Herkömmliche Transporter haben nur in seltenen Fällen ein eigenes Alarmsystem, weswegen sie nicht mit der Presse kommunizieren können, um Schäden zu verhindern. Betriebsunterbrechungen der Transporter können sehr teuer werden, da sie entweder zu Produktionsausfällen oder im schlimmsten Fall sogar zu Schäden der Maschine führen. Wenn sich wegen eines Problems beim Entladen Teile oder Ausschuss ansammeln, können Werkzeuge und Pressausrüstung beschädigt werden. Auch wenn die Produktion unverzüglich unterbrochen wird, kann sich dies durch die erforderliche zeitaufwendige Fehlersuche negativ auf die Produktivität auswirken.

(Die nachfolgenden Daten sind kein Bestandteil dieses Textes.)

@[simp] theorem State.detectClosure_parts (s : State) (v : Serial) (t : ClosureTest) :
    (s.detectClosure v t).sc.flags = s.sc.flags ∧ (s.detectClosure v t).sc.masks = s.sc.masks ∧
    (s.detectClosure v t).sc.progress = s.sc.progress ∧ (s.detectClosure v t).sc.mark0 = s.sc.mark0 ∧
    (s.detectClosure v t).sc.mark1 = s.sc.mark1 ∧ (s.detectClosure v t).sc.markFinishWaits = s.sc.markFinishWaits ∧
    (s.detectClosure v t).sc.capture = s.sc.capture ∧ (s.detectClosure v t).sc.captureFinish = s.sc.captureFinish ∧
    (s.detectClosure v t).sc.captureFinishWaits = s.sc.captureFinishWaits ∧
    (s.detectClosure v t).sc.pace = s.sc.pace ∧ (s.detectClosure v t).sc.cue = s.sc.cue ∧
    (s.detectClosure v t).sc.started = s.sc.started ∧ (s.detectClosure v t).li.reply = s.li.reply ∧
    (s.detectClosure v t).li.processing = s.li.processing ∧ (s.detectClosure v t).li.transaction = s.li.transaction ∧
    (s.detectClosure v t).li.enables = s.li.enables ∧ (s.detectClosure v t).pi.port = s.pi.port ∧
    (s.detectClosure v t).pi.waiting = s.pi.waiting ∧ (s.detectClosure v t).pi.filling = s.pi.filling ∧
    (s.detectClosure v t).pi.serial = s.pi.serial ∧ (s.detectClosure v t).me.motion = s.me.motion ∧
    (s.detectClosure v t).me.mode = s.me.mode ∧ (s.detectClosure v t).me.predicted = s.me.predicted ∧
    (s.detectClosure v t).me.pass = s.me.pass := by
  unfold State.detectClosure
  try dsimp only
  (repeat' split) <;> simp

@[simp] theorem State.closureResult_parts (s : State) (p : Pass) :
    (s.closureResult p).sc.flags = s.sc.flags ∧ (s.closureResult p).sc.masks = s.sc.masks ∧
    (s.closureResult p).sc.progress = s.sc.progress ∧ (s.closureResult p).sc.mark0 = s.sc.mark0 ∧
    (s.closureResult p).sc.mark1 = s.sc.mark1 ∧ (s.closureResult p).sc.markFinishWaits = s.sc.markFinishWaits ∧
    (s.closureResult p).sc.capture = s.sc.capture ∧ (s.closureResult p).sc.captureFinish = s.sc.captureFinish ∧
    (s.closureResult p).sc.captureFinishWaits = s.sc.captureFinishWaits ∧ (s.closureResult p).sc.pace = s.sc.pace ∧
    (s.closureResult p).sc.cue = s.sc.cue ∧ (s.closureResult p).sc.started = s.sc.started ∧
    (s.closureResult p).li.reply = s.li.reply ∧ (s.closureResult p).li.processing = s.li.processing ∧
    (s.closureResult p).li.transaction = s.li.transaction ∧ (s.closureResult p).li.enables = s.li.enables ∧
    (s.closureResult p).pi.port = s.pi.port ∧ (s.closureResult p).pi.waiting = s.pi.waiting ∧
    (s.closureResult p).pi.filling = s.pi.filling ∧ (s.closureResult p).pi.serial = s.pi.serial ∧
    (s.closureResult p).me.motion = s.me.motion ∧ (s.closureResult p).me.mode = s.me.mode ∧
    (s.closureResult p).me.predicted = s.me.predicted ∧ (s.closureResult p).me.pass = s.me.pass := by
  unfold State.closureResult
  try dsimp only
  (repeat' split) <;> simp

@[simp] theorem State.pushReport_parts (s : State) (p : Pass) :
    (s.pushReport p).sc.flags = s.sc.flags ∧ (s.pushReport p).sc.masks = s.sc.masks ∧
    (s.pushReport p).sc.capture = s.sc.capture ∧ (s.pushReport p).sc.captureFinish = s.sc.captureFinish ∧
    (s.pushReport p).sc.captureFinishWaits = s.sc.captureFinishWaits ∧ (s.pushReport p).sc.started = s.sc.started ∧
    (s.pushReport p).li.reply = s.li.reply ∧ (s.pushReport p).li.processing = s.li.processing ∧
    (s.pushReport p).li.transaction = s.li.transaction ∧ (s.pushReport p).li.enables = s.li.enables ∧
    (s.pushReport p).pi.port = s.pi.port ∧ (s.pushReport p).pi.waiting = s.pi.waiting ∧
    (s.pushReport p).pi.filling = s.pi.filling ∧ (s.pushReport p).pi.serial = s.pi.serial ∧
    (s.pushReport p).me.motion = s.me.motion ∧ (s.pushReport p).me.mode = s.me.mode ∧
    (s.pushReport p).me.predicted = s.me.predicted ∧ (s.pushReport p).me.pass = s.me.pass := by
  unfold State.pushReport
  simp

end Sys2Proof.Machine
end

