/-- The storing bank's mark where the canvas ends. -/
theorem closingIntake_drop {c : BankId} (hport : s.pi.port = some c) : (s.closingIntake.banks.get c).drop =
    if s.sc.sweep = .sweeping ∧ (s.bank c).drop = .none then .closing else (s.bank c).drop := by
  unfold State.closingIntake
  by_cases h : s.sc.sweep = .sweeping
  · have hmark := congrArg Bank.drop (markStoring_bank_same .closing hport)
    simp only [h, if_true, true_and]
    exact hmark
  · simp only [h, if_false, false_and]
    rfl

end

/-! #### Runs of checks -/

section

variable {s : State} {p : Pass} {b : BankId} {step lap : Int} {vert fast : Bool} {test : Option ClosureTest}

theorem defaults_of_off {c : Condition} (h : s.masked c = true ∨ s.sc.sweep = .closing) : s.defaults c :=
  h.imp_right fun h => by rw [h]; simp

/-- The pass at check 4, its rows judged. -/
def Pass.rowsJudged (p : Pass) (step : Int) (vert : Bool) : Pass :=
  if vert then { p with step := step, clipped := true } else { p with step := step }

/-- The pass at check 5, its overlap judged. -/
def Pass.lapJudged (p : Pass) (lap : Int) (fast : Bool) : Pass :=
  { p with overlap := lap, gap := if fast then decide (lap < 0) else p.gap }

theorem rowsJudged_keeps (p : Pass) (step : Int) (vert : Bool) : (p.rowsJudged step vert).x = p.x ∧
    (p.rowsJudged step vert).gap = p.gap ∧ (p.rowsJudged step vert).how = p.how ∧
    (p.rowsJudged step vert).solved = p.solved ∧ (p.rowsJudged step vert).wrapMean = p.wrapMean ∧
    (p.rowsJudged step vert).bank = p.bank := by
  cases vert <;> exact ⟨rfl, rfl, rfl, rfl, rfl, rfl⟩

/-- From check 2 to check 4, where the rows make no hold. -/
theorem check2_toCheck4 (hstep : step = s.geo.columnU p.x - s.newestU) (hmin : (s.prm.minStep : Int) ≤ step)
    (hvert : vert = decide (roundDiv p.y 4 < 0 ∨ (s.geo.ch : Int) < roundDiv p.y 4 + s.geo.fh))
    (hdefault : vert = true → s.defaults .vertical) :
    s.check2 p = (s.flagged vert .vertical).check4 (p.rowsJudged step vert) := by
  rw [check2_goesOn hstep hmin]
  exact check3_goesOn (p := { p with step := step }) hvert hdefault

/-- From check 2 to check 5, where neither the rows nor the overlap make a hold. -/
theorem check2_toCheck5 (hstep : step = s.geo.columnU p.x - s.newestU) (hmin : (s.prm.minStep : Int) ≤ step)
    (hvert : vert = decide (roundDiv p.y 4 < 0 ∨ (s.geo.ch : Int) < roundDiv p.y 4 + s.geo.fh))
    (hrows : vert = true → s.defaults .vertical)
    (hlap : lap = s.newestU + s.geo.fw - s.geo.columnU p.x) (hfast : fast = decide (lap < s.prm.minOverlap))
    (hspeed : fast = true → s.defaults .speed) :
    s.check2 p = ((s.flagged vert .vertical).flagged fast .speed).check5
      ((p.rowsJudged step vert).lapJudged lap fast) := by
  obtain ⟨hx, -⟩ := rowsJudged_keeps p step vert
  rw [check2_toCheck4 hstep hmin hvert hrows]
  exact check4_goesOn (s := s.flagged vert .vertical) (p := p.rowsJudged step vert) (by rw [hx]; exact hlap) hfast hspeed

theorem closureTest_judged (g : Geometry) (prm : Params) (p : Pass) (step lap : Int) (vert fast : Bool) :
    closureTest g prm ((p.rowsJudged step vert).lapJudged lap fast) = closureTest g prm p := by
  cases vert <;> rfl

theorem endsCanvas_judged (s : State) (p : Pass) (step lap : Int) (vert fast : Bool) (test : Option ClosureTest) :
    s.endsCanvas ((p.rowsJudged step vert).lapJudged lap fast) test = s.endsCanvas p test := by
  cases vert <;> rfl
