-- ==== Sys2Proof/Machine/Operands.lean ====
section
/-! DEFINITION. Machine/Operands.lean: names of the register map (R58 to R67): packing, places, values, and fitting to
the declared width (R64). -/

namespace Sys2Proof.Machine

/-! ## Codes -/

def Kind.code : Kind → Nat
  | .unsigned => 0 | .signed => 1 | .flag => 2 | .float32 => 3 | .bfloat16 => 4 | .float16 => 5 | .float64 => 6

def Kind.ofCode : Nat → Option Kind
  | 0 => some .unsigned | 1 => some .signed | 2 => some .flag | 3 => some .float32 | 4 => some .bfloat16
  | 5 => some .float16 | 6 => some .float64 | _ => none

def Mode.code : Mode → Nat
  | .wrap => 0 | .sat => 1 | .trap => 2

def Mode.ofCode : Nat → Option Mode
  | 0 => some .wrap | 1 => some .sat | 2 => some .trap | _ => none

def Region.code : Region → Nat
  | .priv => 0 | .shared => 1 | .pair => 2

def Region.ofCode : Nat → Option Region
  | 0 => some .priv | 1 => some .shared | 2 => some .pair | _ => none

/-- Rows of a region (R62). -/
def Region.rows : Region → Nat
  | .priv => 32 | .shared => 16 | .pair => 8

def Kind.isFloat : Kind → Bool
  | .unsigned | .signed | .flag => false
  | .float32 | .bfloat16 | .float16 | .float64 => true

def Kind.isInt (k : Kind) : Bool := !k.isFloat
def Kind.isF32 (k : Kind) : Bool := k == .float32
def Kind.any (_ : Kind) : Bool := true

/-- The width a kind fixes (R58). -/
def Kind.fixedWidth : Kind → Option Nat
  | .unsigned | .signed => none
  | .flag => some 1 | .float32 => some 32 | .bfloat16 => some 16 | .float16 => some 16 | .float64 => some 64

def Cause.code : Cause → Nat
  | .illegal => 0x01 | .priv => 0x02 | .width => 0x03 | .divzero => 0x04 | .slipshort => 0x05 | .misalign => 0x06
  | .pfload => 0x07 | .pfstore => 0x08 | .pffetch => 0x09 | .protect => 0x0A | .poison => 0x0B | .heirless => 0x0C
  | .licence => 0x0D | .pool => 0x0E | .brk => 0x0F | .syscall => 0x10 | .kind => 0x11 | .maperr => 0x12
  | .borrow => 0x13 | .mismatch => 0x14 | .float => 0x15 | .preempt => 0x16 | .killed => 0x17 | .buserr => 0x18
  | .partial_ => 0x19

def Wait.code : Wait → Nat
  | .none => 0 | .recv => 1 | .send => 2 | .waitany => 3 | .waitall => 4 | .waitb => 5 | .waitch => 6 | .awaitp => 7
  | .licw => 8 | .callat => 9

/-! ## Packing (R62) -/

/-- The lowest row with room for `w` bits: its bit offset in the region, and the new fills. -/
def placeIn : List Nat → (k w : Nat) → Option (Nat × List Nat)
  | [], _, _ => none
  | f :: r, k, w =>
    if f + w ≤ 128 then some (128 * k + f, (f + w) :: r)
    else match placeIn r (k + 1) w with
      | none => none
      | some (o, r') => some (o, f :: r')

/-- The bit offsets of a region's names in declaration order, or the position of the first that finds no row. -/
def packFrom : (fills widths : List Nat) → (pos : Nat) → Except Nat (List Nat)
  | _, [], _ => .ok []
  | fills, w :: ws, pos =>
    match placeIn fills 0 w with
    | none => .error pos
    | some (o, fills') => match packFrom fills' ws (pos + 1) with
      | .ok os => .ok (o :: os)
      | .error e => .error e

def pack (rows : Nat) (widths : List Nat) : Except Nat (List Nat) := packFrom (List.replicate rows 0) widths 0

/-- Offset of the `j`-th name of a region whose current widths are given. -/
def packOffset (rows : Nat) (widths : List Nat) (j : Nat) : Nat :=
  match pack rows widths with
  | .ok os => os.getD j 0
  | .error _ => 0

/-! ## Name lookup -/

/-- A name as an instruction meets it: current width, kind, current mode, region, bit offset in its region. -/
structure Info where
  width  : Nat
  kind   : Kind
  mode   : Mode
  region : Region
  off    : Nat
  deriving DecidableEq, Repr

/-- Names of one region of a map, in declaration order. -/
def regionNames (m : List NameD) (g : Region) : List NameD := m.filter (fun n => n.region = g)

/-- Position of name `n` among the names of its region. -/
def regionPos (m : List NameD) (n : Nat) (g : Region) : Nat := (regionNames (m.take n) g).length

/-- The names of a region with the current widths and modes in force for a core. -/
def currentNames (s : State) (core : Nat) (m : List NameD) : Region → List NameD
  | .priv => regionNames m .priv
  | .shared => (s.core core).sig
  | .pair => (s.pair (pairOf core)).sig

/-- Rows that a slot's map may use in a region (R62, R68). -/
def rowsFor (slot : Nat) (g : Region) : Nat := if slot = 7 ∧ g = .priv then 16 else g.rows

/-- Name `n` of a slot's map; none for ZERO and for an undeclared index. -/
def nameInfo (s : State) (core slot n : Nat) : Option Info :=
  let m := (s.slot core slot).map
  match m[n]? with
  | none => none
  | some d =>
    let cur := currentNames s core m d.region
    let j := regionPos m n d.region
    match cur[j]? with
    | none => none
    | some c => some { width := c.width, kind := c.kind, mode := c.mode, region := d.region,
                       off := packOffset (rowsFor slot d.region) (cur.map (·.width)) j }

/-- ZERO (R58). -/
def zeroInfo : Info := { width := 64, kind := .unsigned, mode := .wrap, region := .priv, off := 0 }

/-- A declared name or ZERO. -/
def infoOf (s : State) (core slot n : Nat) : Option Info := if n = 63 then some zeroInfo else nameInfo s core slot n

/-- The bits of a region register. -/
def regionBits (s : State) (core slot : Nat) (g : Region) (lo w : Nat) : Nat :=
  match g with
  | .priv => wideGet (s.slot core slot).rows lo w
  | .shared => wideGet (s.core core).sharedRows lo w
  | .pair => wideGet (s.pair (pairOf core)).rows lo w

/-- The pattern of a name's bits (R118); of ZERO, zero. -/
def nameBits (s : State) (core slot n : Nat) : Nat :=
  if n = 63 then 0
  else match nameInfo s core slot n with
    | none => 0
    | some i => regionBits s core slot i.region i.off i.width

/-- The bits of a name written at its place; a private row becomes dirty (R70). -/
def writeBits (s : State) (core slot n v : Nat) : State :=
  if n = 63 then s
  else match nameInfo s core slot n with
    | none => s
    | some i => match i.region with
      | .priv => s.modSlot core slot (fun x => { x with rows := wideSet x.rows i.off i.width v,
                                                        dirty := x.dirty ||| BitVec.ofNat 32 (2 ^ (i.off / 128)) })
      | .shared => s.modCore core (fun c => { c with sharedRows := wideSet c.sharedRows i.off i.width v })
      | .pair => s.modPair (pairOf core) (fun p => { p with rows := wideSet p.rows i.off i.width v })

/-- Row `k` of a slot's private region, and its replacement. -/
def rowGet (x : Slot) (k : Nat) : BitVec 128 := BitVec.ofNat 128 (wideGet x.rows (128 * k) 128)
def rowSet (x : Slot) (k : Nat) (v : BitVec 128) : Slot :=
  { x with rows := wideSet x.rows (128 * k) 128 v.toNat, dirty := x.dirty ||| BitVec.ofNat 32 (2 ^ k) }

/-- The row that a private name starts (R171): its place begins at bit 0 of the row. -/
def startsRow (s : State) (core slot n : Nat) : Option Nat :=
  match nameInfo s core slot n with
  | some i => if i.region = .priv ∧ i.off % 128 = 0 then some (i.off / 128) else none
  | none => none

/-! ## Values and fitting (R64, R118) -/

/-- A `w`-bit pattern read in a kind: the exact integer of an integer kind, the encoding of a float kind. -/
def readPat (k : Kind) (w p : Nat) : Int := if k = .signed then toSigned w p else (p % 2 ^ w : Nat)

/-- The range of an integer kind at a width. -/
def rangeLo (k : Kind) (w : Nat) : Int := if k = .signed then -(2 ^ (w - 1) : Nat) else 0
def rangeHi (k : Kind) (w : Nat) : Int := if k = .signed then (2 ^ (w - 1) : Nat) - 1 else (2 ^ w : Nat) - 1

def representable (k : Kind) (w : Nat) (x : Int) : Bool := decide (rangeLo k w ≤ x) && decide (x ≤ rangeHi k w)

/-- fit(x, n) for integer kinds (R64): none where the mode is trap and the value does not fit. -/
def fitInt (k : Kind) (w : Nat) (m : Mode) (x : Int) : Option Int :=
  if representable k w x then some x
  else match m with
    | .wrap => some (readPat k w (modPow x w))
    | .sat => some (if x < rangeLo k w then rangeLo k w else rangeHi k w)
    | .trap => none

/-- TRVAL of cause WIDTH (R64, R115). -/
def widthVal (x : Int) (n : Nat) : Word := BitVec.ofNat 64 (modPow x 58 * 64 + n % 64)

/-- Container of a width, in bytes (R186). -/
def containerOf (w : Nat) : Nat := if w ≤ 8 then 1 else if w ≤ 16 then 2 else if w ≤ 32 then 4 else 8

/-- A value as a window read extends it to 64 bits (R79). -/
def extend64 (k : Kind) (w bits : Nat) : Word := wordOf (readPat k w bits)

end Sys2Proof.Machine
end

Lars Sandberg, der Erfinder der elektrischen Lineartransporter von Conveyor 22, stellt seine Lösung vor:

„Weil mir diese Probleme bewusst waren, habe ich in unseren Transporter einen Bewegungssensor integriert, der als Selbstüberwachungssystem funktioniert. Sollte es zu einer Störung kommen, ‚spricht‘ unser Transporter mithilfe des versendeten Warnsignals direkt mit dem Betriebssystem. Die gesamte Produktionslinie wird dann angehalten, ohne dass externe Sensoren erforderlich wären. So erhalten unsere Kunden maximale Sicherheit.“

Diese zusätzliche Sicherheit hat schon viele große Unternehmen von Conveyor 22 überzeugt. So entschied sich Scania in Oskarshamn dafür, nachdem man einen unserer Transporter anderthalb Jahre lang getestet hat, acht Transporter in das neue Presswerkzeug einzubauen. Produktionstechniker Tobias Carreberg erklärt die Vorteile des integrierten Alarmsystems:

„Die Transporter von Conveyor 22 vereinfachen unsere Tätigkeit. Im Falle von Störungen empfangen wir einen Alarm des Transporters, und wir erkennen ohne Störungssuche genau, was das Problem ist. Jetzt laufen wir nicht mehr Gefahr, durch Schrott unsere Werkzeuge zu beschädigen. Wir sind mit Conveyor 22 sehr zufrieden.“

Automatisierungstechniker Nicklas Nordlöf erläutert:

„Die elektrischen Transporter sind vollständig in das Presswerkzeug integriert und werden über unser SPS-System gesteuert. Sie sind so programmiert, dass sie nach dem ersten Hub der Presse beginnen und eine Nachlaufzeit von einigen Minuten haben.“

„Manchmal ist das, was nie geschieht, das Wichtigste überhaupt“, heißt es bei Volvo. Die Sicherheit des Transportsystems sollte eines der wichtigsten Entscheidungskriterien sein, wenn man die Gesamtkosten für das Presswerkzeug und die Peripheriegeräte im Blick hat. Kleine Ausgabegeräte haben dabei eine besonders große Bedeutung.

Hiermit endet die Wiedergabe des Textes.